Two Bordelais, run by Denise and Jean-Pierre MoullÚ, a former chef at Chez Panisse in Berkeley, offers a week-long truffle tour to southern France. Visitors learn pretty much all they might want to know about black truffles.

Even more decadent is the chocolate-lovers tour recently started by Greta Inowlocki of inTrend International Travel. It's a seven-day immersion in the cacao culture of Belgium, a land that Inowlocki calls "paradise on earth for chocoholics." The trip includes gift-boxes of specialty candy, a three-course chocolate lunch, and visits to the kitchens of noted chocolatiers.

Intimate attractions

One of the most attractive aspects of many culinary tours is their intimacy. The MoullÚs, for example, offer dinners in private homes and chateaus. "We try to do things that travelers could not arrange themselves," says Denise.

After 18 years in the business, they have made many clients into friends, and Denise says the couple is often asked to design new itineraries so clients have new tours to take. They recently, for example, debuted an eating tour of South Africa.

Merrill began to book tours within the United States in 2001 and many quickly became popular. Her top domestic destinations include California's wine country, New York City, Santa Fe, and, for the Cajun cooking, Lafayette, Louisiana.

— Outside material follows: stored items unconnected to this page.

/-! ## Region maps, buffers and barriers -/

/-- R197, R265, R266, R267: RMAP refuses its values in their order, and installs an empty entry once what the old one had written is home;
RUNMAP drops an entry; RSYNC gives the bytes that its write-back sent, once its stores are acknowledged or have failed. Where written
bytes are left a write-back is started and the word waits; RMAP and RUNMAP of a valid entry wait while anything still uses it, and write back
again what was written meanwhile. That the words hold their stream until the write-back has ended is log 23 (DEDUCED). -/
def Obligations.MapWords : Prop :=
  ∀ (s : State) (rw : Bool) (a b c d : Opnd) (e : Fin 16) (cls : Fin 16) (w : Option (Fin 16)),
    let x := (s.source [] a).toNat
    let y := (s.source [a] b).toNat
    let z := (s.source [a, b] c).toNat
    let old := s.bank.map[e]
    let overlap (p n q m : Nat) : Prop := p < q + m ∧ q < p + n
    let badA : Prop := x % 2048 ≠ 0 ∨ 2 ^ 56 ≤ x ∨ x / 2 ^ 48 = 0xFF ∨ 2 ^ 56 < x + 2048 * z
    let badB : Prop := y % 2048 ≠ 0 ∨ 2 ^ 22 < y + 2048 * z
    let badC : Prop := z = 0 ∨ 2048 < z
    let shared : Prop := ∃ k : Fin 16, k ≠ e ∧ s.bank.map[k].valid = true ∧
      (overlap s.bank.map[k].vabase (s.bank.map[k].len * 2048) x (z * 2048) ∨
        overlap s.bank.map[k].spbase (s.bank.map[k].len * 2048) y (z * 2048))
    let new : MapEntry := { valid := true, vabase := x, spbase := y, len := z, rw := rw, cls := cls, filled := [], written := [] }
    let withMap (u : State) (m : MapEntry) : State := { u with bank := { u.bank with
      map := u.bank.map.set e m, fills := u.bank.fills.filter fun f => f.entry != e.val } }
    let waits := s.setSt { s.st with wait := some (.ext .access) }
    let started (by' : WbBy) (l : List (Fin 16)) : State :=
      s.setSt { s.st with wait := some (.ext .access) } |>.setBank fun k =>
        { k with wb := some { by_ := by', left := l, sent := 0, stopped := false } }
    let again (by' : WbBy) (n : Nat) (st : Bool) (o : Option (List (Nat × Nat))) : State :=
      s.setSt { s.st with wait := some (.ext .access) } |>.setBank fun k =>
        { k with wb := some { by_ := by', left := [e], sent := n, stopped := st, only := o } }
    let chosen := (match w with | some k => [k] | none => List.finRange 16).filter fun k => s.bank.map[k].valid
    let noWb (u : State) : State := { u with bank := { u.bank with wb := none } }
    (s.block [a, b, c] [] = none →
      let i : Instr := .rmap rw a b c e cls
      let trap (v : Nat) : Prop := exec i s = .next (s.takeTrap ⟨0x01, 14⟩ (BitVec.ofNat 64 v))
      (badA → trap x) ∧ (¬ badA → badB → trap y) ∧ (¬ badA → ¬ badB → badC → trap z) ∧
      (¬ badA → ¬ badB → ¬ badC → shared → trap x) ∧
      (¬ badA → ¬ badB → ¬ badC → ¬ shared →
        (old.valid = false ∨ (s.mapQuiet e.val = true ∧ s.bank.wb = none ∧ old.written = []) →
          ∃ u, s.Read u [a, b, c] ∧ exec i s = .next (withMap u new)) ∧
        (old.valid = true → s.mapQuiet e.val = false → exec i s = .next waits) ∧
        (old.valid = true → s.mapQuiet e.val = true → s.bank.wb = none → old.written ≠ [] → exec i s = .next (started .rmap [e])) ∧
        (∀ n st o, old.valid = true → s.mapQuiet e.val = true → s.sentBack = true →
          s.bank.wb = some { by_ := .rmap, left := [], sent := n, stopped := st, only := o } →
            (old.written = [] → ∃ u, (noWb s).Read u [a, b, c] ∧ exec i s = .next (withMap u new)) ∧
            (old.written ≠ [] → exec i s = .next (again .rmap n st o))) ∧
        (∀ q, old.valid = true → s.mapQuiet e.val = true → s.bank.wb = some q → q.by_ ≠ .rmap ∨ q.left ≠ [] ∨ s.sentBack = false →
          exec i s = .next waits))) ∧
    (old.valid = false → ∃ u, s.Read u [] ∧ exec (.runmap e) s = .next u) ∧
    (old.valid = true → s.mapQuiet e.val = false → exec (.runmap e) s = .next waits) ∧
    (old.valid = true → s.mapQuiet e.val = true → s.bank.wb = none →
      (old.written = [] → ∃ u, s.Read u [] ∧ exec (.runmap e) s = .next (withMap u MapEntry.zero)) ∧
      (old.written ≠ [] → exec (.runmap e) s = .next (started .runmap [e]))) ∧
    (∀ n st o, old.valid = true → s.mapQuiet e.val = true → s.sentBack = true →
      s.bank.wb = some { by_ := .runmap, left := [], sent := n, stopped := st, only := o } →
        (old.written = [] → ∃ u, (noWb s).Read u [] ∧ exec (.runmap e) s = .next (withMap u MapEntry.zero)) ∧
        (old.written ≠ [] → exec (.runmap e) s = .next (again .runmap n st o))) ∧
    (∀ q, old.valid = true → s.mapQuiet e.val = true → s.bank.wb = some q → q.by_ ≠ .runmap ∨ q.left ≠ [] ∨ s.sentBack = false →
      exec (.runmap e) s = .next waits) ∧
    (s.block [] [d] = none →
      (s.bank.wb = none → (∀ k ∈ chosen, s.bank.map[k].written = []) →
        ∃ t, exec (.rsync d w) s = .next t ∧ s.Wrote t [] (some d) 0 1) ∧
      (s.bank.wb = none → (∃ k ∈ chosen, s.bank.map[k].written ≠ []) → exec (.rsync d w) s = .next (started .rsync chosen)) ∧
      (∀ n st o, s.sentBack = true → s.bank.wb = some { by_ := .rsync, left := [], sent := n, stopped := st, only := o } →
        ∃ t, exec (.rsync d w) s = .next t ∧ (noWb s).Wrote t [] (some d) (BitVec.ofNat 64 n) 1) ∧
      (∀ q, s.bank.wb = some q → q.by_ ≠ .rsync ∨ q.left ≠ [] ∨ s.sentBack = false → exec (.rsync d w) s = .next waits))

Of course, the United States has a rich diversity of ethnic and regional cuisines. Food festivals around the country -- shrimp gumbo in Rockport, Tex., crabs in Maryland, garlic in Gilroy, Calif. -- highlight these niche markets. Cabasin says festivals "whet the appetite," says Cabasin. "They're unique and quirky and fun."

Italy seems to be the foreign destination of choice. One reason is that "Italians started the cooking vacation craze," according to Merrill.

Many of these tours, especially the European ones are not cheap. They usually involve small groups, very comfortable, if not luxurious, accommodations, and, of course, excellent cooks.

Iaciofano's tours run from about $2,300 to $3,500 per person for a week. Seven days spent with the MoullÚs starts at about $3,800.